→ **Information provided**:
-- ==== Sys2Proof/Config.lean ====
section
/-! DEFINITION. Config.lean: the values the spec fixes (00_scope.md R6), the parameters it leaves open (R7), and the
free values: constants without a body, for what the spec calls unspecified (93_implementation_defined.md). -/

namespace Sys2Proof.Config

/-- SURF_W: surface width, the clipping bound for x (R6). -/
abbrev surfW : Nat := 240
/-- SURF_H: surface height, the clipping bound for y (R6). -/
abbrev surfH : Nat := 320
/-- WRAP_X: the line layout's wrap bound for the cursor x (R6; not the surface's width, R134). -/
abbrev wrapX : Nat := 320
/-- WRAP_Y: the line layout's stop bound for the cursor y (R6; not the surface's height, R134). -/
abbrev wrapY : Nat := 240
/-- GLYPH_FIRST: the first character code with a glyph (R6). -/
abbrev glyphFirst : Nat := 32
/-- GLYPH_END: the first code past the glyph range (R6). -/
abbrev glyphEnd : Nat := 127
/-- GLYPH_COLS (R6). -/
abbrev glyphCols : Nat := 5
/-- GLYPH_ROWS (R6). -/
abbrev glyphRows : Nat := 5
/-- GLYPH_ROW_BIT: the bit of a column byte that holds glyph row 0 (R6, R88). -/
abbrev glyphRowBit : Nat := 2
/-- BYTES_PER_PIXEL (R6). -/
abbrev bytesPerPixel : Nat := 2
/-- The number of bytes of the font table: 95 entries of 5 bytes (R30, R40). -/
abbrev fontBytes : Nat := 475

/-- FONT (R7): the contents of the font table are not in the source. A free value (DEDUCED, assumption 2: safe). -/
opaque font : Vector Byte fontBytes

/-- A font read outside the font table (R31: FontRead is defined only inside it), by character and column. A free value; no
rule reads it (DEDUCED, assumption 17: safe). -/
opaque outsideFont : Nat → Nat → Byte

/-- How many words beyond the required five the request queue holds (R7: REQ_FIFO_DEPTH >= 5). A free value
(DEDUCED, assumption 4: safe). -/
opaque reqFifoExtra : Nat

/-- How many bytes beyond the required one the source queue holds (R7: SRC_FIFO_DEPTH >= 1). A free value
(DEDUCED, assumption 4: safe). -/
opaque srcFifoExtra : Nat

/-- The value a working register takes at a reset that the host asserts (R34: unspecified): the first argument counts
the free values drawn so far, the second is the register's number. A free value
(DEDUCED, assumption 6: safe). -/
opaque resetRegister : Nat → Nat → Nat

/-- The state of the consumer after a reset in the middle of a request (R159, R161: unspecified; any value of the mode and
the window, and of the GRAM when an exchange was in progress). A free value
(DEDUCED, assumption 7: safe). -/
opaque tornConsumer : Nat → Consumer

/-- The consumer's pixel memory at power-up (R64: initial contents unspecified), by column and page. A free value
(DEDUCED, assumption 8: safe). -/
opaque initialPixel : Nat → Nat → Color

/-- The consumer's pixel memory after a pixel sent past the window's last page or outside the array (R66:
unspecified), from the memory before, the column, the page and the pixel. A free value
(DEDUCED, assumption 9: safe). -/
opaque overrunGram : Gram → Nat → Nat → Color → Gram

end Sys2Proof.Config

namespace Sys2Proof

/-- The open parameters of 00_scope.md R7, fixed for the block's life (R160). The state carries them so that every
statement over all states is a statement over all parameter values ("a model takes each as an argument"). -/
structure Params where
  /-- CMD_CASET: the controller's column address set command. -/
  cmdCaset : Byte
  /-- CMD_PASET: the controller's page address set command. -/
  cmdPaset : Byte
  /-- CMD_RAMWR: the controller's memory write command. -/
  cmdRamwr : Byte
  /-- FONT: entry byte (c, col) stands at index `(c - 32) * 5 + col` (R40). -/
  font : Vector Byte Config.fontBytes
  /-- REQ_FIFO_DEPTH, in words. -/
  reqDepth : Nat
  /-- SRC_FIFO_DEPTH, in bytes. -/
  srcDepth : Nat
  deriving DecidableEq, Repr

/-- The parameters the reset state carries: the default command values of R7 (PRESUMED, assumption 3: unsafe), and free
values for the rest. -/
def Config.params : Params where
  cmdCaset := 0x2A
  cmdPaset := 0x2B
  cmdRamwr := 0x2C
  font := Config.font
  reqDepth := Config.reqFifoExtra + 5
  srcDepth := Config.srcFifoExtra + 1

/-- What R7 asks of the queue depths: room for one descriptor and for one source byte. -/
abbrev Params.wf (p : Params) : Prop := 5 ≤ p.reqDepth ∧ 1 ≤ p.srcDepth

/-- The three command values differ, as three different commands of one controller do. The block itself never compares
them; only the consumer does (R65). -/
abbrev Params.distinctCommands (p : Params) : Prop :=
  p.cmdCaset ≠ p.cmdPaset ∧ p.cmdCaset ≠ p.cmdRamwr ∧ p.cmdPaset ≠ p.cmdRamwr

end Sys2Proof
end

→ **Task description**:
Look back at the data above. Transcribe exactly the lines starting at the line that contains "the window, and" and ending at the line that contains "opaque overrunGram : Gram".

→ **Result below**:
the window, and of the GRAM when an exchange was in progress). A free value
(DEDUCED, assumption 7: safe). -/
opaque tornConsumer : Nat → Consumer

/-- The consumer's pixel memory at power-up (R64: initial contents unspecified), by column and page. A free value
(DEDUCED, assumption 8: safe). -/
opaque initialPixel : Nat → Nat → Color

/-- The consumer's pixel memory after a pixel sent past the window's last page or outside the array (R66:
unspecified), from the memory before, the column, the page and the pixel. A free value
(DEDUCED, assumption 9: safe). -/
opaque overrunGram : Gram → Nat → Nat → Color → Gram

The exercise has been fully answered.